◆ **DATA FOR THE TASK**
@[simp] theorem execJobCreate_still (fn : Nat) (m : Nat) (cores : Cores) (s : State) :
    (stateAfter s (execJobCreate fn m cores s)).still = s.still := by
  simp [execJobCreate]

@[simp] theorem execLoad_still (k : Nat) (s : State) :
    (stateAfter s (execLoad k s)).still = s.still := by
  simp [execLoad]

@[simp] theorem execPwrCapWrite_still (fn : Nat) (value : W32) (s : State) :
    (stateAfter s (execPwrCapWrite fn value s)).still = s.still := by
  simp [execPwrCapWrite]

@[simp] theorem execUnreachableTimeout_still (quadrant : Nat) (msg : Nat) (s : State) :
    (stateAfter s (execUnreachableTimeout quadrant msg s)).still = s.still := by
  unfold execUnreachableTimeout; (repeat' split) <;> simp

@[simp] theorem State.closeInvalidation_still (s : State) (port : Nat) (tag : Nat) :
    (State.closeInvalidation s port tag).still = s.still := by
  unfold State.closeInvalidation; (repeat' split) <;> simp

@[simp] theorem execInvalidationAck_still (port : Nat) (tag : Nat) (engine : Nat) (s : State) :
    (stateAfter s (execInvalidationAck port tag engine s)).still = s.still := by
  unfold execInvalidationAck; (repeat' split) <;> simp

@[simp] theorem execTrigRead_still (k : Nat) (s : State) :
    (stateAfter s (execTrigRead k s)).still = s.still := by
  simp [execTrigRead]

@[simp] theorem State.relayReply_still (s : State) (a : Nat) (pkt : Packet) :
    (State.relayReply s a pkt).still = s.still := by
  simp [State.relayReply]

@[simp] theorem execContextDestroy_still (fn : Nat) (m : Nat) (cores : Cores) (s : State) :
    (stateAfter s (execContextDestroy fn m cores s)).still = s.still := by
  unfold execContextDestroy; simp only [stateAfter_next]; refine State.serve_still _ _ _ _ _ ?_; intro s p x; (repeat' split) <;> (try simp) <;> grind [State.serve_still, failWith_still, okWith_still, State.destroyContext_still, State.stir_still]

@[simp] theorem State.onReply_still (s : State) (q op : Nat) (pkt : Packet) (f : State → Nat → Sender → State)
    (h : ∀ s m x, (f s m x).still = s.still) : (State.onReply s q op pkt f).still = s.still := by
  unfold State.onReply
  split
  · rename_i hd; exact State.replyDrop_some _ _ _ _ hd
  · rw [State.openPacket_still]
    intro s; (repeat' split) <;> simp [h]

@[simp] theorem State.deferCall_still (s : State) (p : Nat) (id : W32) (caller : Nat × Nat) :
    (State.deferCall s p id caller).still = s.still := by
  simp [State.deferCall]

@[simp] theorem execColl_still (k : Nat) (s : State) :
    (stateAfter s (execColl k s)).still = s.still := by
  unfold execColl; (repeat' split) <;> (try simp) <;> grind [State.failStep_still, State.issueStep_still, State.startInstance_still, State.deferCall_still, State.fly_still]

@[simp] theorem execKeepAlive_still (controller : Nat) (s : State) :
    (stateAfter s (execKeepAlive controller s)).still = s.still := by
  unfold execKeepAlive; (repeat' split) <;> simp

@[simp] theorem State.admission_still (s : State) (p : Nat) (l : List Byte) (oid : Nat) (ports : List Nat) (pick : Nat) :
    (State.admission s p l oid ports pick).state.still = s.still := by
  unfold State.admission; simp only []; (repeat' split) <;> simp

@[simp] theorem execLaneTrained_still (port : Nat) (s : State) :
    (stateAfter s (execLaneTrained port s)).still = s.still := by
  simp [execLaneTrained]

@[simp] theorem execBiasFlip_still (port : Nat) (page : Nat) (s : State) :
    (stateAfter s (execBiasFlip port page s)).still = s.still := by
  simp [execBiasFlip]

@[simp] theorem State.countDecrease_still (s : State) (q : Nat) (event : Nat) :
    (State.countDecrease s q event).still = s.still := by
  simp [State.countDecrease]

@[simp] theorem State.ccReply_still (s : State) (q : Nat) (dst : Nat) (pkt : Packet) :
    (State.ccReply s q dst pkt).still = s.still := by
  unfold State.ccReply; simp only []; (repeat' split) <;> simp

@[simp] theorem State.storeResult_still (s : State) (o : MsgOwner) (v : W64) :
    (State.storeResult s o v).still = s.still := by
  unfold State.storeResult; (repeat' split) <;> simp

@[simp] theorem execAck_still (quadrant : Nat) (pkt : Packet) (s : State) :
    (stateAfter s (execAck quadrant pkt s)).still = s.still := by
  simp [execAck]

@[simp] theorem State.recordRead_still (s : State) (k : Nat) (slot : Nat) (t : Step) :
    (State.recordRead s k slot t).still = s.still := by
  simp [State.recordRead]

@[simp] theorem State.startJob_still (s : State) (k : Nat) (g : Nat) (r : Running) (f : Flight) (l : List Byte) :
    (State.startJob s k g r f l).still = s.still := by
  simp [State.startJob]

@[simp] theorem State.gemm_still (s : State) (k : Nat) (g : Nat) (r : Running) (f : Flight) :
    (State.gemm s k g r f).still = s.still := by
  unfold State.gemm; (repeat' split) <;> grind [→ State.localRead_wait, → State.localRead_fail, State.endFlight_still, State.recordRead_still, State.startJob_still]

@[simp] theorem execXformGemm_still (k : Nat) (g : Nat) (s : State) :
    (stateAfter s (execXformGemm k g s)).still = s.still := by
  unfold execXformGemm; (repeat' split) <;> (try simp) <;> grind [State.failStep_still, State.modRun_still, State.issueStep_still, State.gemm_still, State.modFlight_still, State.fly_still, State.openRange_still]

@[simp] theorem State.startDeferred_still (s : State) (p : Nat) (id : W32) (mt : Nat) :
    (State.startDeferred s p id mt).still = s.still := by
  unfold State.startDeferred; (repeat' split) <;> simp

@[simp] theorem State.finishInstance_still (s : State) (p : Nat) (c : Schedule) (x3 : Instance) :
    (State.finishInstance s p c x3).still = s.still := by
  unfold State.finishInstance; simp only []; (repeat' split) <;> simp

@[simp] theorem execInstanceEnd_still (p : Nat) (schedule : W32) (s : State) :
    (stateAfter s (execInstanceEnd p schedule s)).still = s.still := by
  unfold execInstanceEnd; simp only []; (repeat' split) <;> simp

@[simp] theorem execWidthReq_still (port : Nat) (lanes : Nat) (outBusy : Nat) (inBusy : Nat) (heldUs : Nat) (s : State) :
    (stateAfter s (execWidthReq port lanes outBusy inBusy heldUs s)).still = s.still := by
  simp [execWidthReq]

@[simp] theorem execCodewordLock_still (port : Nat) (s : State) :
    (stateAfter s (execCodewordLock port s)).still = s.still := by
  simp [execCodewordLock]

@[simp] theorem execSchedulerRound_still (quadrant : Nat) (s : State) :
    (stateAfter s (execSchedulerRound quadrant s)).still = s.still := by
  simp [execSchedulerRound]

@[simp] theorem State.clearReg_still (s : State) (fn : Nat) (o : Nat) :
    (State.clearReg s fn o).still = s.still := by
  unfold State.clearReg; (repeat' split) <;> simp

@[simp] theorem State.modPtp_still (s : State) (g : Ptp → Ptp) :
    (State.modPtp s g).still = s.still := by
  simp [State.modPtp]

@[simp] theorem State.askDelay_still (s : State) (port : Nat) :
    (State.askDelay s port).still = s.still := by
  simp [State.askDelay]

@[simp] theorem State.announced_still (s : State) (h : PtpHead) (rank : List Nat) :
    (State.announced s h rank).still = s.still := by
  unfold State.announced; simp only []; (repeat' split) <;> simp

@[simp] theorem State.delayFrom_still (s : State) (h : PtpHead) (g : Nat → Int) :
    (State.delayFrom s h g).still = s.still := by
  unfold State.delayFrom; (repeat' split) <;> simp

@[simp] theorem execQuotaSet_still (fn : Nat) (m : Nat) (cores : Cores) (s : State) :
    (stateAfter s (execQuotaSet fn m cores s)).still = s.still := by
  simp [execQuotaSet]

@[simp] theorem execControlFlitTimeout_still (port : Nat) (s : State) :
    (stateAfter s (execControlFlitTimeout port s)).still = s.still := by
  simp [execControlFlitTimeout]

@[simp] theorem State.endReduction_still (s : State) (u : Nat) (x2 : Reduction) (fl : NumFlags) (status : Nat) :
    (State.endReduction s u x2 fl status).still = s.still := by
  simp [State.endReduction]

@[simp] theorem State.runReduction_still (s : State) (u : Nat) :
    (State.runReduction s u).still = s.still := by
  unfold State.runReduction; simp only [stateAfter_next]; (repeat' split) <;> (try simp) <;> grind [→ State.writePieces_done, → State.writePieces_wait, → State.writePieces_fail, State.wipeHead_still, → State.localRead_wait, → State.localRead_fail, State.endReduction_still, State.modRed_still]

@[simp] theorem execReductionEnd_still (u : Nat) (s : State) :
    (stateAfter s (execReductionEnd u s)).still = s.still := by
  simp [execReductionEnd]

@[simp] theorem execSack_still (quadrant : Nat) (pkt : Packet) (s : State) :
    (stateAfter s (execSack quadrant pkt s)).still = s.still := by
  simp [execSack]

@[simp] theorem State.read32_still (s : State) (fn : Nat) (o : Nat) :
    (State.read32 s fn o).2.still = s.still := by
  unfold State.read32; simp only []; (repeat' split) <;> simp

@[simp] theorem State.read64_still (s : State) (fn : Nat) (o : Nat) :
    (State.read64 s fn o).2.still = s.still := by
  unfold State.read64; simp only []; (repeat' split) <;> simp

@[simp] theorem State.attCommitted_still (s : State) (q : Nat) (c : RxCopy) (status : Nat) :
    (State.attCommitted s q c status).still = s.still := by
  unfold State.attCommitted; (repeat' split) <;> simp

@[simp] theorem execMemWriteDone_still (a : Nat) (tag : Nat) (status : Nat) (s : State) :
    (stateAfter s (execMemWriteDone a tag status s)).still = s.still := by
  unfold execMemWriteDone; simp only []; (repeat' split) <;> simp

◆ **TRY IT**
Exact duplication is required for the lines above, from the line that contains "theorem execControlFlitTimeout_still (port" to the line that contains "theorem State.runReduction_still (s", inclusive; omit all others.

◆ **OUTPUT OF THE TASK**
@[simp] theorem execControlFlitTimeout_still (port : Nat) (s : State) :
    (stateAfter s (execControlFlitTimeout port s)).still = s.still := by
  simp [execControlFlitTimeout]

@[simp] theorem State.endReduction_still (s : State) (u : Nat) (x2 : Reduction) (fl : NumFlags) (status : Nat) :
    (State.endReduction s u x2 fl status).still = s.still := by
  simp [State.endReduction]

@[simp] theorem State.runReduction_still (s : State) (u : Nat) :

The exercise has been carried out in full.